Start of Supplied entries

-- ==== Sys2Proof/Machine/Boot.lean ====
section
/-!
DEFINITION. Start-up (R373 to R396): power-on and resets by pin, the boot NVM and its handover, the seedbed, the firmware image, and the
steps of a cold and a warm start.
-/

namespace Sys2Proof.Machine
open Sys2Proof

/-! ### States and reasons (R396) -/

def bsReset : Nat := 0
def bsRom : Nat := 1
def bsWait : Nat := 3
def bsFetch : Nat := 4
def bsFirmware : Nat := 5
def bsService : Nat := 6
def bsHeld : Nat := 7

def brFormat : Nat := 0x01
def brKey : Nat := 0x02
def brRollback : Nat := 0x03
def brSig : Nat := 0x04
def brMinCrc : Nat := 0x10
def brMainFormat : Nat := 0x11
def brMainCrc : Nat := 0x12
def brConfig : Nat := 0x13
def brForced : Nat := 0x14
def brRefCrc : Nat := 0x15
def brFloor : Nat := 0x20

def State.bootState (s : State) : Nat := s.fld Fld.BOOT_STATUS_STATE 0

def State.setBoot (s : State) (st : Nat) : State := s.setFld Fld.BOOT_STATUS_STATE 0 st

def State.bootReason (s : State) (r : Nat) : State := s.setFld Fld.BOOT_STATUS_REASON 0 r

/-! ### Regions out of service (R24) -/

/-- Takes a region out of service: its cells, units and engines with it; the plots with blocks there are told. -/
def State.regionDown (s : State) (r : Nat) : State :=
  let s := s.setBit Fld.ADM_REGION_STATE_OUT_OF_SERVICE r true
  let s := (List.range 8).foldl (fun s k =>
    (List.range 16).foldl (fun s i => s.setFld Fld.CEL_STATE_STATE (128 * r + 16 * k + i) csOut)
      (s.setFld Fld.SFU_STATUS_STATE (8 * r + k) 5)) s
  let s := (List.range 16).foldl (fun s e => s.setFld Fld.STM_STATUS_STATE (16 * r + e) 2) s
  let s := s.setFld Fld.RCL_STATUS_STATE r reOut
  (List.range 8).foldl (fun s p =>
    if bitsAt (s.fld Fld.PLT_BLOCKS_BLOCKS p) (8 * r) 8 ≠ 0 then s.logEvent p 14 3 60 r else s) s

/-- Returns a region to service; its units are loaded and tested by the reset or start that does so. -/
def State.regionBack (s : State) (r : Nat) : State :=
  let s := s.setBit Fld.ADM_REGION_STATE_OUT_OF_SERVICE r false
  let s := (List.range 128).foldl (fun s i =>
    let c := 128 * r + i
    if (s.block (blockOfCell c)).outOfService then s else s.setFld Fld.CEL_STATE_STATE c csIdle) s
  let s := (List.range 16).foldl (fun s e => (s.setFld Fld.STM_STATUS_STATE (16 * r + e) 0).engineStatus (16 * r + e)) s
  s.setFld Fld.RCL_STATUS_STATE r reIdle

/-- Loads and tests the units of a region's blocks (R99, R100). -/
def State.loadRegion (s : State) (loads : List SfuRun) (r : Nat) : State :=
  ((List.range 8).map (8 * r + ·)).foldl (fun s b => s.sfuRun loads b) s

/-- Clears the SRAM of a region (R266, R267). -/
def State.wipeRegion (s : State) (r : Nat) : State := ((List.range 8).map (8 * r + ·)).foldl State.wipeBlock s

End of Supplied entries

### Task goal
All of the data above needs to be written out again, exactly.

### Answer below
-- ==== Sys2Proof/Machine/Boot.lean ====
section
/-!
DEFINITION. Start-up (R373 to R396): power-on and resets by pin, the boot NVM and its handover, the seedbed, the firmware image, and the
steps of a cold and a warm start.
-/

namespace Sys2Proof.Machine
open Sys2Proof

/-! ### States and reasons (R396) -/

def bsReset : Nat := 0
def bsRom : Nat := 1
def bsWait : Nat := 3
def bsFetch : Nat := 4
def bsFirmware : Nat := 5
def bsService : Nat := 6
def bsHeld : Nat := 7

def brFormat : Nat := 0x01
def brKey : Nat := 0x02
def brRollback : Nat := 0x03
def brSig : Nat := 0x04
def brMinCrc : Nat := 0x10
def brMainFormat : Nat := 0x11
def brMainCrc : Nat := 0x12
def brConfig : Nat := 0x13
def brForced : Nat := 0x14
def brRefCrc : Nat := 0x15
def brFloor : Nat := 0x20

def State.bootState (s : State) : Nat := s.fld Fld.BOOT_STATUS_STATE 0

def State.setBoot (s : State) (st : Nat) : State := s.setFld Fld.BOOT_STATUS_STATE 0 st

def State.bootReason (s : State) (r : Nat) : State := s.setFld Fld.BOOT_STATUS_REASON 0 r

/-! ### Regions out of service (R24) -/

/-- Takes a region out of service: its cells, units and engines with it; the plots with blocks there are told. -/
def State.regionDown (s : State) (r : Nat) : State :=
  let s := s.setBit Fld.ADM_REGION_STATE_OUT_OF_SERVICE r true
  let s := (List.range 8).foldl (fun s k =>
    (List.range 16).foldl (fun s i => s.setFld Fld.CEL_STATE_STATE (128 * r + 16 * k + i) csOut)
      (s.setFld Fld.SFU_STATUS_STATE (8 * r + k) 5)) s
  let s := (List.range 16).foldl (fun s e => s.setFld Fld.STM_STATUS_STATE (16 * r + e) 2) s
  let s := s.setFld Fld.RCL_STATUS_STATE r reOut
  (List.range 8).foldl (fun s p =>
    if bitsAt (s.fld Fld.PLT_BLOCKS_BLOCKS p) (8 * r) 8 ≠ 0 then s.logEvent p 14 3 60 r else s) s

/-- Returns a region to service; its units are loaded and tested by the reset or start that does so. -/
def State.regionBack (s : State) (r : Nat) : State :=
  let s := s.setBit Fld.ADM_REGION_STATE_OUT_OF_SERVICE r false
  let s := (List.range 128).foldl (fun s i =>
    let c := 128 * r + i
    if (s.block (blockOfCell c)).outOfService then s else s.setFld Fld.CEL_STATE_STATE c csIdle) s
  let s := (List.range 16).foldl (fun s e => (s.setFld Fld.STM_STATUS_STATE (16 * r + e) 0).engineStatus (16 * r + e)) s
  s.setFld Fld.RCL_STATUS_STATE r reIdle

/-- Loads and tests the units of a region's blocks (R99, R100). -/
def State.loadRegion (s : State) (loads : List SfuRun) (r : Nat) : State :=
  ((List.range 8).map (8 * r + ·)).foldl (fun s b => s.sfuRun loads b) s

/-- Clears the SRAM of a region (R266, R267). -/
def State.wipeRegion (s : State) (r : Nat) : State := ((List.range 8).map (8 * r + ·)).foldl State.wipeBlock s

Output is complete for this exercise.